Para os responsáveis pela candidatura, a aprovação da UNESCO significa o culminar de 15 anos de trabalho. A representação portuguesa presente na sala da UNESCO abraçou-se emocionada e congratulou-se mutuamente no momento da decisão. O secretário de Estado da Cultura não veio a Paris – em sua representação esteve Ana Paula Amendoeira, directora regional de cultura do Alentejo – mas ligou poucos minutos depois para felicitar Paulo Lima, o director da Casa do Cante de Serpa e coordenador da candidatura.

A delegação portuguesa estava bastante optimista relativamente à decisão da UNESCO. Ainda assim, como disse Paulo Lima ao PÚBLICO depois de ouvir o anúncio na sala da UNESCO, “uma coisa é imaginar, outra coisa é acontecer. E aconteceu”. “Isto é a súmula do amor que no Alentejo existe pelo cante”, concluiu o antropólogo.

Na sua intervenção, o comité intergovernamental da UNESCO notou, de forma positiva, que os membros da comunidade e os grupos que praticam o cante coral alentejano estiveram envolvidos na candidatura. E salientou ainda que este canto "feito para aproximar as pessoas" reflecte muitos dos valores que regem este órgão das Nações Unidas, sendo "uma referência de paz e serenidade", de "solidaridade e fraternidade".

Brasil emocionado

Chegou a pensar-se que a decisão da UNESCO poderia ser anunciada na quarta-feira à tarde, mas a discussão de algumas candidaturas mais problemáticas atrasou o processo e Portugal teve de esperar até quinta-feira de manhã pela sua vez. A avaliação é feita por ordem alfabética dos países candidatos, de A a Z.

O embaixador português em França, José Filipe Moraes Cabral, agradeceu a adopção da proposta, sublinhando que o cante alentejano é “um elemento identitário e de coesão social importante”, e anunciou o Grupo Coral e Etnográfico da Casa do Povo de Serpa, que viajou até Paris de autocarro para actuar brevemente na UNESCO.
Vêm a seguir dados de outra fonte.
/-- Settles O52: the offset names no slot, an element, or a slot past the elements. -/
theorem qpeekfReadsOffset : Obligations.QpeekfReadsOffset := by
  unfold Obligations.QpeekfReadsOffset
  refine ⟨encodedBy_of_reader (List.mem_of_getElem? (i := 16) rfl), fun s i =>
    ⟨refuses_halted rfl, exec_qpeekf_of_beyond, fun hrun hin helem => ?_,
      fun hrun hin hfree => ⟨s.flagAt i.toNat (s.slot i.toNat), ?_⟩⟩⟩
  · rw [exec_qpeekf_of_lt hrun hin, isElement_eq_true helem, flagAt_of_lt helem]
    rfl
  · rw [exec_qpeekf_of_lt hrun hin, isElement_eq_false hfree]
    rfl

theorem getLsbD_bitWord (b : Bool) (j : Nat) : (bitWord b).getLsbD j = (b && decide (j = 0)) := by
  cases b <;> simp [bitWord]

/-- `full`, `empty` and `UC` stand in different bits of QSTAT's word (rule R226). -/
theorem getLsbD_fillWord (s : State) (j : Nat) :
    s.fillWord.getLsbD j =
      if j = 17 then s.queueFull else if j = 16 then s.queueEmpty else s.uc.getLsbD j := by
  simp only [State.fillWord, BitVec.getLsbD_or, BitVec.getLsbD_shiftLeft, getLsbD_bitWord, BitVec.getLsbD_setWidth]
  obtain rfl | h17 := eq_or_ne j 17
  · simp
  obtain rfl | h16 := eq_or_ne j 16
  · simp
  rw [if_neg h17, if_neg h16]
  obtain hlow | hhigh := Nat.lt_or_ge j 16
  · have hbelow : j < 17 ∧ j < 32 := by omega
    simp [hlow, hbelow]
  · have habove : j - 17 ≠ 0 ∧ j - 16 ≠ 0 := by omega
    simp [habove, BitVec.getLsbD_of_ge s.uc j hhigh]

/-- Settles O55: `full`, `empty` and `UC` are read at their own bits. -/
theorem qstatReportsFill : Obligations.QstatReportsFill := by
  unfold Obligations.QstatReportsFill
  refine ⟨encodedBy_of_reader (List.mem_of_getElem? (i := 19) rfl), fun s =>
    ⟨refuses_halted rfl, fun hrun => ⟨s.fillWord, exec_qstat hrun, ?_, ?_, ?_, ?_⟩⟩⟩
  · refine BitVec.eq_of_getLsbD_eq fun j hj => ?_
    rw [BitVec.getLsbD_extractLsb', getLsbD_fillWord, if_neg (by omega), if_neg (by omega)]
    simp [hj]
  · have hzero : s.uc = 0#16 ↔ s.uc.toNat = 0 := by bv_omega
    rw [getLsbD_fillWord, if_neg (by decide), if_pos rfl, queueEmpty_eq_decide, decide_eq_decide]
    exact hzero
  · exact getLsbD_fillWord s 17
  · refine BitVec.eq_of_getLsbD_eq fun j hj => ?_
    rw [BitVec.getLsbD_extractLsb', getLsbD_fillWord, if_neg (by omega), if_neg (by omega),
      BitVec.getLsbD_of_ge _ _ (by omega)]
    simp

end Sys2Proof.Machine
end

section
/-! PROOFS of the statements of 42_buffer_queue.md: the event law. Each write of the queue changes how many slots hold a
handle by what its events account for. -/

namespace Sys2Proof.Machine

open Config

/-! ### The event law (rule R203) -/

namespace State

variable {s t u : State} {events : List Event}

theorem EventLaw.raise (hlaw : s.EventLaw) (e : ErrCode) : (s.raise e).EventLaw := hlaw

theorem hardwareReset_eventLaw (s : State) : s.hardwareReset.EventLaw := resetWith_eventLaw s.params

/-- The law is kept by a write to the slots and a response whose holds and releases account for it. -/
theorem EventLaw.respondWith (hlaw : s.EventLaw) (hresp : u.responses = s.responses) (ok : Bool) (data : Word)
    (hbalance : ∀ h, h ≠ emptyHandle →
      events.count (.hold h) + s.qh.count h = events.count (.release h) + u.qh.count h) :
    (u.respondWith ok data events).EventLaw := by
  intro h hne
  have hbefore := hlaw h hne
  have hnow := hbalance h hne
  simp only [holdsOf, releasesOf, respondWith_responses, respondWith_qh, List.flatMap_cons, List.count_append,
    hresp] at hbefore ⊢
  omega

theorem EventLaw.respond (hlaw : s.EventLaw) (ok : Bool) (data : Word) : (s.respond ok data).EventLaw :=
  hlaw.respondWith rfl ok data fun _ _ => rfl

theorem EventLaw.pushBack (hinv : s.Inv) (hlaw : s.EventLaw) (hroom : s.uc.toNat ≠ s.params.c) (h : Handle)
    (f : Byte) : ((s.pushBack h f).respondWith true 0#32 (holdEvents h)).EventLaw := by
  refine hlaw.respondWith (u := s.pushBack h f) rfl _ _ fun h' hne => ?_
  have hslot : s.slot s.uc.toNat < s.qh.length := hinv.handles ▸ hinv.slot_lt _
  have hempty : s.qh.getD (s.slot s.uc.toNat) emptyHandle = emptyHandle :=
    hinv.handleIn_slot_of_le le_rfl (lt_of_le_of_ne hinv.fill hroom)
  have hcount := count_set_add hslot h h'
  rw [hempty, if_neg hne.symm] at hcount
  rw [count_hold_holdEvents hne, count_release_holdEvents, pushBack_qh]
  omega

theorem EventLaw.popFront (hinv : s.Inv) (hlaw : s.EventLaw) :
    (s.popFront.respondWith true 0#32 (releaseEvents (s.handleIn s.ri.toNat))).EventLaw := by
  refine hlaw.respondWith (u := s.popFront) rfl _ _ fun h hne => ?_
  have hcount := count_set_add (hinv.handles ▸ hinv.head) emptyHandle h
  rw [if_neg hne.symm] at hcount
  rw [count_hold_releaseEvents, count_release_releaseEvents hne, popFront_qh, handleIn]
  omega

theorem EventLaw.clearQueue (hlaw : s.EventLaw) :
    (s.clearQueue.respondWith true 0#32 (s.qh.flatMap releaseEvents)).EventLaw := by
  refine hlaw.respondWith (u := s.clearQueue) rfl _ _ fun h hne => ?_
  have hnone : s.clearQueue.qh.count h = 0 :=
    List.count_eq_zero.mpr fun hmem => by
      obtain ⟨-, -, heq⟩ := List.mem_map.mp hmem
      exact hne heq.symm
  rw [count_hold_flatMap, count_release_flatMap hne, hnone, Nat.zero_add, Nat.add_zero]

/-- A command whose effect keeps the law keeps it, for a fault reports no event. -/
theorem EventLaw.perform {checks : List (Bool × ErrCode)} (hlaw : s.EventLaw)
    (hperform : s.perform checks u = .next t) (hu : u.EventLaw) : t.EventLaw := by
  obtain ⟨heq, -⟩ | ⟨e, heq, -⟩ := s.perform_cases u checks <;>
    obtain rfl := Host.Outcome.next.inj (heq.symm.trans hperform)
  · exact hu
  · exact hlaw.raise e

/-- The other commands report no event and write no slot. -/
theorem EventLaw.of_eventsOf_nil {i : Instr} (hlaw : s.EventLaw) (hexec : exec i s = .next t)
    (hi : eventsOf s i = []) (hqh : t.qh = s.qh) : t.EventLaw := by
  obtain ⟨_, heq, u, ok, data, events, rfl, -, hresp, hev⟩ | ⟨e, heq⟩ := exec_answers i s <;>
    obtain rfl := Host.Outcome.next.inj (heq.symm.trans hexec)
  · obtain rfl : events = [] := by rwa [hi, or_self] at hev
    refine hlaw.respondWith hresp ok data fun h _ => ?_
    rw [← hqh]
    rfl
  · exact hlaw.raise e

theorem EventLaw.exec {i : Instr} (hinv : s.Inv) (hlaw : s.EventLaw) (hexec : exec i s = .next t) :
    t.EventLaw := by
  obtain ⟨-, -, hqh, -⟩ := spacesWrittenOnlyBy i s t hexec
  cases i with
  | qappend h f =>
    refine hlaw.perform hexec ?_
    split_ifs with hfull
    · exact hlaw.respond _ _
    · exact hlaw.pushBack hinv (fun heq => hfull (decide_eq_true heq)) h f
  | qpop =>
    refine hlaw.perform hexec ?_
    split_ifs
    · exact hlaw.respond _ _
    · exact hlaw.popFront hinv
  | qreset => exact hlaw.perform hexec hlaw.clearQueue
  | _ => exact hlaw.of_eventsOf_nil hexec rfl (hqh (by simp) (by simp) (by simp))

end State

/-- Settles O14: QAPPEND stores into a slot that held no handle, QPOP and QRESET release what the slots they empty held, and
nothing else writes a slot or reports an event; hardware reset empties the slots and forgets the events. -/
theorem stepKeepsEventLaw : Obligations.StepKeepsEventLaw := by
  unfold Obligations.StepKeepsEventLaw
  intro s t hinv hlaw hstep
  obtain ⟨-, heq⟩ | ⟨cut, rest, -, heq⟩ | ⟨w, i, rest, -, -, heq⟩ | ⟨w, e, rest, -, -, heq⟩ := step_cases s
  · obtain rfl := Host.Outcome.next.inj (heq.symm.trans hstep)
    exact hlaw
  · obtain rfl := Host.Outcome.next.inj (heq.symm.trans hstep)
    exact State.hardwareReset_eventLaw _
  · exact State.EventLaw.exec (hinv.takeInput rest) hlaw (heq.symm.trans hstep)
  · rw [State.rejectWord_eq] at heq
    obtain rfl := Host.Outcome.next.inj (heq.symm.trans hstep)
    exact hlaw

end Sys2Proof.Machine
end

section
/-! PROOFS of the statements of 42_buffer_queue.md: the laws of rule R230. The list of elements under each write of the
queue, and runs of commands that all answer true. -/

namespace Sys2Proof.Machine

open Claims Config

/-! ### The registers after an append and a pop (rule R231) -/

namespace State

variable {s : State} {i k : Nat}

theorem Inv.toNat_uc_pushBack (hinv : s.Inv) (hroom : s.uc.toNat < s.params.c) (h : Handle) (f : Byte) :
    (s.pushBack h f).uc.toNat = s.uc.toNat + 1 := by
  obtain ⟨-, -, -, -, hmax⟩ := hinv.params
  rw [pushBack_uc]
  bv_omega

theorem toNat_uc_popFront (hfilled : s.uc ≠ 0#16) : s.popFront.uc.toNat = s.uc.toNat - 1 := by
  rw [popFront_uc]
  bv_omega

/-- After a pop an offset names the slot that the next one named before. -/
theorem Inv.slot_popFront (hinv : s.Inv) (i : Nat) : s.popFront.slot i = s.slot (i + 1) := by
  obtain ⟨-, -, -, -, hmax⟩ := hinv.params
  have hslot := hinv.slot_lt 1
  have hri : s.popFront.ri.toNat = s.slot 1 := by
    rw [popFront_ri, toNat_ofNat_of_lt (by omega)]
  rw [slot, hri, popFront_params, slot, Nat.mod_add_mod, slot, Nat.add_assoc, Nat.add_comm 1 i]

/-! ### The elements of the queue (rule R42) -/

/-- What the slot at offset `i` from the head holds. -/
def elementAt (s : State) (i : Nat) : Handle × Byte := (s.handleIn (s.slot i), s.flagIn (s.slot i))

theorem elements_eq_map (s : State) : s.elements = (List.range s.uc.toNat).map s.elementAt := rfl

theorem getElem?_elements (s : State) (hi : i < s.uc.toNat) : s.elements[i]? = some (s.elementAt i) := by
  simp [elements_eq_map, hi]

/-- The first element and those after it. -/
theorem elements_eq_cons (hfilled : s.uc ≠ 0#16) :
    s.elements = s.elementAt 0 :: (List.range (s.uc.toNat - 1)).map fun i => s.elementAt (i + 1) := by
  obtain ⟨n, hn⟩ := Nat.exists_eq_add_one.mpr (toNat_uc_pos hfilled)
  rw [elements_eq_map, hn, List.range_succ_eq_map]
  simp

/-- A write at offset `k` is read at offset `k` and at no other. -/
theorem Inv.getD_set_slot {α : Type} (hinv : s.Inv) {l : List α} (hl : l.length = s.params.c) (hi : i < s.params.c)
    (hk : k < s.params.c) (v d : α) :
    (l.set (s.slot k) v).getD (s.slot i) d = if k = i then v else l.getD (s.slot i) d := by
  rw [getD_set_of_lt _ (hl ▸ hinv.slot_lt i)]
  simp only [hinv.slot_inj hk hi]

theorem Inv.elementAt_pushBack (hinv : s.Inv) (hroom : s.uc.toNat < s.params.c) (h : Handle) (f : Byte)
    (hi : i < s.params.c) :
    (s.pushBack h f).elementAt i = if s.uc.toNat = i then (h, f) else s.elementAt i := by
  have hhandle := hinv.getD_set_slot hinv.handles hi hroom h emptyHandle
  have hflag := hinv.getD_set_slot hinv.flags hi hroom f 0#8
  have heq : (s.pushBack h f).elementAt i = (if s.uc.toNat = i then h else s.handleIn (s.slot i),
      if s.uc.toNat = i then f else s.flagIn (s.slot i)) := Prod.ext hhandle hflag
  rw [heq]
  split_ifs <;> rfl

theorem Inv.elementAt_popFront (hinv : s.Inv) (hi : i + 1 < s.params.c) :
    s.popFront.elementAt i = s.elementAt (i + 1) := by
  have hhandle := hinv.getD_set_slot hinv.handles hi (Nat.zero_lt_of_lt hi) emptyHandle emptyHandle
  rw [hinv.slot_zero, if_neg (Nat.zero_ne_add_one i)] at hhandle
  rw [elementAt, hinv.slot_popFront]
  exact Prod.ext hhandle rfl

theorem Inv.elementAt_setFlags (hinv : s.Inv) (f : Byte) (hi : i < s.params.c) :
    { s with qf := s.qf.set s.ri.toNat f }.elementAt i =
      ((s.elementAt i).1, if 0 = i then f else (s.elementAt i).2) := by
  have hflag := hinv.getD_set_slot hinv.flags hi (Nat.zero_lt_of_lt hi) f 0#8
  rw [hinv.slot_zero] at hflag
  exact Prod.ext rfl hflag

theorem Inv.elements_pushBack (hinv : s.Inv) (hroom : s.uc.toNat < s.params.c) (h : Handle) (f : Byte) :
    (s.pushBack h f).elements = s.elements ++ [(h, f)] := by
  have hkept : (List.range s.uc.toNat).map (s.pushBack h f).elementAt = s.elements :=
    List.map_congr_left fun i hi => by
      have hlt := List.mem_range.mp hi
      rw [hinv.elementAt_pushBack hroom h f (hlt.trans hroom), if_neg hlt.ne']
      rfl
  rw [elements_eq_map, hinv.toNat_uc_pushBack hroom, List.range_succ, List.map_append, hkept, List.map_singleton,
    hinv.elementAt_pushBack hroom h f hroom, if_pos rfl]

theorem Inv.elements_popFront (hinv : s.Inv) (hfilled : s.uc ≠ 0#16) :
    s.popFront.elements = s.elements.tail := by
  rw [elements_eq_cons hfilled, elements_eq_map, toNat_uc_popFront hfilled, List.tail_cons]
  refine List.map_congr_left fun i hi => hinv.elementAt_popFront ?_
  have hlt := List.mem_range.mp hi
  have hfill := hinv.fill
  omega

theorem Inv.elements_setFlags (hinv : s.Inv) (hfilled : s.uc ≠ 0#16) (f : Byte) :
    { s with qf := s.qf.set s.ri.toNat f }.elements =
      ((s.elementAt 0).1, f) :: (List.range (s.uc.toNat - 1)).map fun i => s.elementAt (i + 1) := by
  refine (elements_eq_cons (s := { s with qf := s.qf.set s.ri.toNat f }) hfilled).trans
    (congrArg₂ _ (hinv.elementAt_setFlags f (Nat.zero_lt_of_lt hinv.head))
      (List.map_congr_left fun i hi => hinv.elementAt_setFlags f (i := i + 1) ?_))
  have hlt : i < s.uc.toNat - 1 := List.mem_range.mp hi
  have hfill := hinv.fill
  omega

end State

/-- Settles O56: a write to the slot of one offset is read at that offset only, and a pop moves the offsets on by one. -/
theorem queueIsFifo : Obligations.QueueIsFifo := by
  unfold Obligations.QueueIsFifo
  refine fun s hinv hrun => ⟨fun h f hroom =>
      ⟨_, exec_qappend_of_room hrun hroom.ne, hinv.elements_pushBack hroom h f⟩,
    fun hpos => ?_, fun f hpos => ?_, ⟨_, exec_qreset hrun, rfl⟩, fun i helem => ?_⟩
  · have hfilled := uc_ne_zero hpos
    exact ⟨_, exec_qpop_of_filled hrun hfilled, hinv.elements_popFront hfilled⟩
  · have hfilled := uc_ne_zero hpos
    exact ⟨_, _, _, _, exec_qsetf_of_filled hrun hfilled, State.elements_eq_cons hfilled,
      hinv.elements_setFlags hfilled f⟩
  · have hin := helem.trans_le hinv.fill
    refine ⟨_, s.getElem?_elements helem, ?_, ?_⟩
    · rw [exec_qpeek_of_lt hrun hin, isElement_eq_true helem]
      rfl
    · rw [exec_qpeekf_of_lt hrun hin, isElement_eq_true helem, flagAt_of_lt helem]
      rfl

/-! ### Runs of commands that all answer true (rule R230) -/

/-- `t` has `n` more responses than `s`, all with `ok = 1`. -/
def AllOk (n : Nat) (s t : State) : Prop :=
  ∃ rs : List Response, rs.length = n ∧ t.responses = rs ++ s.responses ∧ ∀ r ∈ rs, r.ok = true

theorem AllOk.ok_of_mem_take {n : Nat} {s t : State} (hok : AllOk n s t) :
    ∀ r ∈ t.responses.take n, r.ok = true := by
  obtain ⟨rs, hlen, hresp, hrs⟩ := hok
  rwa [hresp, List.take_left' hlen]

/-- Where every command of a list brings the state from `P (k + 1)` to `P k` and answers true, the list brings it from `P` at
its length to `P 0`. -/
theorem runAll_allOk {P : Nat → State → Prop} {is : List Instr}
    (hstep : ∀ i ∈ is, ∀ k s, P (k + 1) s → ∃ t, exec i s = .next t ∧ P k t ∧ AllOk 1 s t) {s : State}
    (hs : P is.length s) : ∃ t, runAll is s = .next t ∧ P 0 t ∧ AllOk is.length s t := by
  induction is generalizing s with
  | nil => exact ⟨s, rfl, hs, [], rfl, rfl, by simp⟩
  | cons i is ih =>
    obtain ⟨u, hexec, hu, rs, hlen, hresp, hok⟩ := hstep i List.mem_cons_self _ s hs
    obtain ⟨t, hrun, ht, rs', hlen', hresp', hok'⟩ := ih (fun j hj => hstep j (List.mem_cons_of_mem i hj)) hu
    refine ⟨t, by rw [runAll, hexec]; exact hrun, ht, rs' ++ rs, ?_, ?_, ?_⟩
    · rw [List.length_append, hlen, hlen', List.length_cons]
    · rw [hresp', hresp, List.append_assoc]
    · exact List.forall_mem_append.mpr ⟨hok', hok⟩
Não houve quaisquer objecções à nomeação portuguesa, e só o Brasil – que viu a roda de capoeira integrar a mesma lista no dia anterior – pediu a palavra para felicitar brevemente a inclusão do cante. “Temos apreço pela nossa herança portuguesa e estamos tão emocionados quanto os portugueses”, disse a delegada brasileira.

Eram 11h17 em Paris (10h17 em Portugal) quando a inscrição do cante alentejano na lista do património cultural imaterial foi aprovada e formalizada – depois de nove outras candidaturas.

A candidatura do cante a património imaterial da UNESCO teve como promotores a Câmara Municipal de Serpa e a Entidade Regional de Turismo/ Agência de Promoção do Alentejo. Independentemente da decisão que fosse tomada pela UNESCO, a candidatura criou uma dinâmica regional e local que trouxe uma vitalidade ao cante, com o aparecimento de novos grupos, muitos deles compostos por jovens, e uma visibilidade mediática inédita. Existem actualmente mais de 150 grupos de cante no Alentejo.

O património imaterial é uma designação que abrange tradições, conhecimentos, práticas e representações que constituem a matriz identitária de uma comunidade ou grupo e asseguram a diversidade cultural dos países num contexto de crescente globalização. Ela inclui tradições e expressões orais, artes performativas, rituais sociais e festas ou práticas artesanais. Este ano, além do cante alentejano e da capoeira, também a tradição da sauna na Estónia e o fabrico artesanal de papel tradicional japonês, entre outros, foram seleccionados pela UNESCO.

Nestes dias, o ambiente no interior da sede desta organização internacional é sui generis. Aborígenes africanos e índios venezuelanos com toucados de penas cruzam-se com homens de fato e gravata nos corredores. “Aqui na UNESCO a gente não vê loiros, já reparou?”, nota Vitorino. “É uma reserva de culturas do mundo. Isso é muito interessante. É como uma reserva de vinho.”